On 12/4/13 11:59 PM, Mark Miller wrote:
The
        position Tom and I take is that, aside from -0.0, JS ===
        guarantees full observational equivalence, i.e., for any
        program containing the fragment

        if (x === y) {
        .... x ....
        }

        if all or any or all of the mentions of x in the body were
        changed to y, the meaning of the program would not change.
        (Also, given the usual simplifying assumptions about renaming,
        non-shadowing, and alpha equivalence.)

        If the guarantees your === would provide is weaker than that,
        what are its guarantees, and why do you believe those to be
        sufficient?

I have a further thought on this position:
Your position is stronger than Java's!
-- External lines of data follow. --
/-! ### Logbook -/

/-- A write that waits in front of a logbook register (15_logbook_attestation.md R355, R357): a posted extend with
its source, an epoch roll or an owner change. -/
inductive LogWork
  | extend (data : Bytes) (job : Option Nat)
  | event (type : Nat) (body : Bytes)
  | roll
  | ownerChange (old new : Nat)
deriving DecidableEq, Repr

/-- A logbook register (R352). -/
structure LogReg where
  value    : Bytes := List.replicate 48 0
  count    : Nat := 0
  epoch    : Nat := 0
  reserved : List Nat := []                    -- the jobs that hold a reservation
  barrier  : List (List Nat × LogWork) := []   -- rolls and owner changes, each with the jobs it still waits for
  owner    : Nat := 0
deriving DecidableEq, Repr

/-- The logbook and the audit records (15_logbook_attestation.md R352-R361). -/
structure Logbook where
  regs      : Table LogReg := []
  posted    : List (Nat × LogWork) := []        -- extends on their way: (register, what)
  seq       : Nat := 0
  prev      : Bytes := List.replicate 48 0
  records   : List Bytes := []                  -- written and not yet exported, oldest first
  regionMib : Nat := 4096                       -- sizing now
  nextMib   : Option Nat := none                -- the value the NVS holds
  nearFull  : Bool := false
  headErr   : Bool := false
  exportOn  : Bool := false
  base      : Nat := 0
  log2      : Nat := 10
  head      : BitVec 32 := 0
  tail      : BitVec 32 := 0
  lost      : Nat := 0
  gapFirst  : Option (Nat × Nat) := none        -- first lost AUDIT_SEQ and how many, not yet recorded
deriving DecidableEq, Repr

/-! ### Authority -/

/-- A signer entry of a policy (13_authority_service.md R304). -/
structure Signer where
  handle   : Nat
  operator : Nat
  enabled  : Bool
  roles    : BitVec 32
deriving DecidableEq, Repr

/-- A rule of a policy (R305). -/
structure Rule where
  id       : Nat
  flags    : BitVec 8
  kinds    : BitVec 8
  lo       : Nat
  hi       : Nat
  group    : Nat
  cls      : Nat
  fanout   : Nat
  masks    : List (BitVec 32)
  mins     : List Nat
  winStart : Nat
  winEnd   : Nat
  dow      : BitVec 8
  permit   : BitVec 8
  permitMs : Nat
  bucket   : Nat
  tBucket  : Nat
  refill   : Nat
  tRefill  : Nat
  graceMs  : Nat
deriving DecidableEq, Repr

/-- A policy image and its decoded view (R303). -/
structure Policy where
  image     : Bytes
  version   : Nat
  activate  : Nat
  officerK  : Nat
  officers  : List (Nat × Nat)       -- handle, operator
  fleetAlg  : Nat
  fleetKey  : Nat
  fleetKey2 : Nat
  maxValid  : Nat
  timeRoles : BitVec 32
  timeM     : Nat
  signers   : List Signer
  rules     : List Rule
deriving DecidableEq, Repr

/-- A token bucket (R310). -/
structure Bucket where
  rule   : Nat
  target : Option (Nat × Nat)    -- target kind and number; none for a rule's own bucket
  tokens : Nat
  last   : Nat
  used   : Nat
deriving DecidableEq, Repr

/-- An entry of the sequence table (R312). -/
structure SeqEntry where
  kind     : Nat
  target   : Nat
  last     : Nat
  notAfter : Nat
  used     : Nat
deriving DecidableEq, Repr

/-- An order on its way (R306-R315). -/
structure Order where
  job       : Option Nat          -- the job that carries it
  work      : Nat                 -- the device's own job that runs its steps
  console   : Option Nat          -- the console partner it came from
  timeSet   : Bool
  envelope  : Bytes
  policy    : Policy
  rule      : Option Rule
  arrival   : Nat
  accepted  : Bool := false
  dst       : Nat := 0
deriving DecidableEq, Repr

/-- A decision record (R320). -/
structure Decision where
  orderId   : Nat
  auditSeq  : Nat
  reason    : Nat
  state     : Nat
  respStat  : Nat := 0
  sent      : Nat := 0
  pending   : List Nat := []      -- members still to be sent to
  time      : Nat
  respTime  : Nat := 0
  respDig   : Bytes := List.replicate 48 0
  target    : Nat × Nat := (0, 0)
  notAfter  : Nat := 0
  graceMs   : Nat := 0
  expects   : Bool := false
  console   : Option Nat := none
  fanout    : Nat := 0
  endorsed  : Bytes := []
deriving DecidableEq, Repr

/-- A permit line's holder (R317, R318). -/
structure Permit where
  endAt    : Nat := 0             -- on the Binnacle's own timer
  endTime  : Nat := 0             -- as Almanac time
  auditSeq : Nat := 0
deriving DecidableEq, Repr

/-- The authority service (13_authority_service.md). -/
structure Authority where
  running   : Option Policy := none
  next      : Option Policy := none
  floor     : Nat := 0
  seqs      : List SeqEntry := []
  buckets   : List Bucket := []
  orders    : Table Order := []
  nextOrder : Nat := 0
  decisions : List Decision := []      -- newest first, at most 65,536
  permits   : Table Permit := []
deriving DecidableEq, Repr

/-! ### Partners, ports -/

/-- One direction's reassembly (14_partners_ports_time.md R332). -/
structure Reassembly where
  msgId   : Nat
  type    : Nat
  count   : Nat
  frags   : Table Bytes
  firstAt : Nat
  firstSeq : Nat
deriving DecidableEq, Repr

/-- Session keys of one epoch (R338, R341). -/
structure Epoch where
  num       : Nat
  keyIn     : Bytes
  keyOut    : Bytes
  ivIn      : Bytes
  ivOut     : Bytes
  nextSeq   : Nat := 1
  nextMsg   : Nat := 0
  high      : Nat := 0
  window    : BitVec 1024 := 0
  live      : Nat := 0            -- when it went live
  frames    : Nat := 0            -- the larger count of frames of a direction
deriving DecidableEq, Repr

/-- A handshake in the handshake table (R337, R339). -/
structure Handshake where
  initiator : Bool
  job       : Option Nat
  epoch     : Nat
  initMsg   : Bytes
  replyMsg  : Bytes := []
  secret    : Bytes := []          -- the ephemeral secrets of this side
  okm       : Bytes := []
  sentAt    : Nat
  tries     : Nat := 0
deriving DecidableEq, Repr

/-- A registered partner (R334, R344). -/
structure Partner where
  key       : Nat
  localKey  : Nat
  owner     : Nat
  port      : Nat
  flags     : BitVec 8
  remoteId  : Nat
  neighbour : Nat
  template  : Nat
  rport     : Nat
  rip       : Bytes
  groups    : List Nat
  armed     : Bool := false
  lastEpoch : Nat := 0                        -- KEY_EPOCH of its last Sounding
  session   : Option Epoch := none
  old       : Option (Epoch × Nat) := none    -- the old epoch and when its grace ends
  hs        : Option Handshake := none
  inSlot    : Bool := false                   -- its context holds a Context Directory slot
  spilled   : Bool := false
  moving    : Bool := false                   -- an eviction or restore is under way
  moveNs    : Nat := 0                        -- its time in ns, charged to what waits for it (02_operations_catalogue.md R58)
  used      : Nat := 0
  reas      : Option Reassembly := none
  scrub     : Bool := false                   -- deregistered, its scrub not ended
  dead      : Bool := false                   -- unusable after its owner's FLR
deriving DecidableEq, Repr

/-- An accepted field frame that its type's command handles (log 9). -/
structure Ingress where
  port    : Nat
  partner : Nat
  frame   : Bytes          -- header, payload, tag
  at_     : Nat
  taken   : Bool := false  -- its step is admitted, and it waits for its context's restore (R345)
deriving DecidableEq, Repr

/-- A field port (R351). -/
structure Port where
  jumbo     : Bool := false
  link      : Bool := false
  role      : Nat := 0
  mac       : BitVec 48 := 0
  etherType : BitVec 16 := 0x88B5
  udpPort   : Nat := 34997
  rx        : Table Bytes := []
  tx        : Table Bytes := []
  rxFull    : BitVec 8 := 0
  oneStep   : BitVec 4 := 0
  txGo      : BitVec 4 := 0       -- transmit buffers that wait to be sent
  txDone    : BitVec 4 := 0
  txTs      : Table Nat := []
  stopped   : Bool := false       -- egress stopped by a fence or a role change
  safeStop  : Bool := false       -- egress stopped by the safe state
deriving DecidableEq, Repr

/-- Partners and ports. -/
structure Partners where
  table     : Table Partner := []
  ports     : Table Port := []
  mode1     : Bool := false             -- MODE in force
  modeNvs   : Bool := false             -- MODE as written, for the next reset
  templates : Table Bytes := []
  ipId      : Table Nat := []
  neighbours : Table Bytes := []
  hsClass   : Nat := 3
  inClass   : Nat := 2
  ingress   : List Ingress := []
  full      : Nat := 0
  spills    : Nat := 0
deriving DecidableEq, Repr

/-! ### Service complex -/

/-- One Helm core, with its Pelorus registers (16_service_complex.md R370, R377-R380). -/
structure Core where
  stopped : Bool := false
  bySafe  : Bool := false                  -- stopped by the safe state alone
  v       : Table (BitVec 128) := []
  x       : Table (BitVec 64) := []
  pmod    : BitVec 31 := 0
  frm     : BitVec 3 := 0
  fflags  : BitVec 5 := 0
  xs      : BitVec 2 := 1
  exc     : Option (Nat × Nat) := none     -- the last exception: cause and faulting address
deriving DecidableEq, Repr

/-- An owner module (R372-R376). -/
structure Module where
  state   : Nat := 0
  reason  : Nat := 0
  cause   : Nat := 0
  addr    : Nat := 0
  ident   : Nat := 0
  image   : Nat := 0
  memMib  : Nat := 0
  codeLen : Nat := 0
  region  : List Host.Cell := []
  ring    : Option Nat := none      -- its queue
  waiting : Option Nat := none      -- a WAIT in progress: its end
  owner   : Bool := false           -- it has been loaded
deriving DecidableEq, Repr

/-- A mailbox (R381, R382). -/
structure Mbox where
  word     : BitVec 32 := 0
  full     : Bool := false
  dropped  : Bool := false
  read     : Bool := false
  recalled : Bool := false
  miss     : Bool := false
  cross    : Bool := false
  since    : Nat := 0
  latch    : Option Bool := none      -- VALID latched by a lower-half read
deriving DecidableEq, Repr

/-- Helm cores, modules, mailboxes, locks (16_service_complex.md). -/
structure Service where
  cores    : Table Core := []
  modules  : Table Module := []
  handover : Bool := false
  done     : Bool := false
  floor    : Nat := 0
  next     : Option Bool := none
  mboxes   : Table Mbox := []
  replies  : List (BitVec 32) := []
  woken    : List Master := []          -- wake events raised, newest first
  locks    : Table Nat := []            -- lock -> owner
  lockErr  : Nat := 0
  helmMem  : List Host.Cell := []       -- memory as VLD and VST see it
deriving DecidableEq, Repr

/-! ### Meridian -/

/-- States of a link (MER.LINK_STATUS.STATE, 17_meridian.md R412). -/
inductive LinkMode
  | absent | down | training | handshake | up
deriving DecidableEq, Repr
In fact, Java's reference equality == provides pretty much the guarantees that I was proposing, namely interchangeability in the intersection / conjunction of the interfaces:

interface Master { void master(); void general(); }
interface Slave  { void slave(); void general(); }
class Implementation implements Master, Slave { ... }
class Use {
    void mediate(Master m, Slave s) {
        if (m == s) {
m.master(); // interface/contract conforming use
            s.slave();                     // dito
            ((Slave)m).slave();        // m.slave() is a type error
            ((Master)s).master();    // s.master() is a type error
            m.general();                // here m and s are exchangeable
            s.general();                 // dito
        }
    }

    void invoke(Implementation imp) {
        mediate(imp, imp);
    }
}

With contracts, we could not fix up the type error `m.slave' using a cast.
At least, I see a way to do it, but I don't think it should be done with contracts.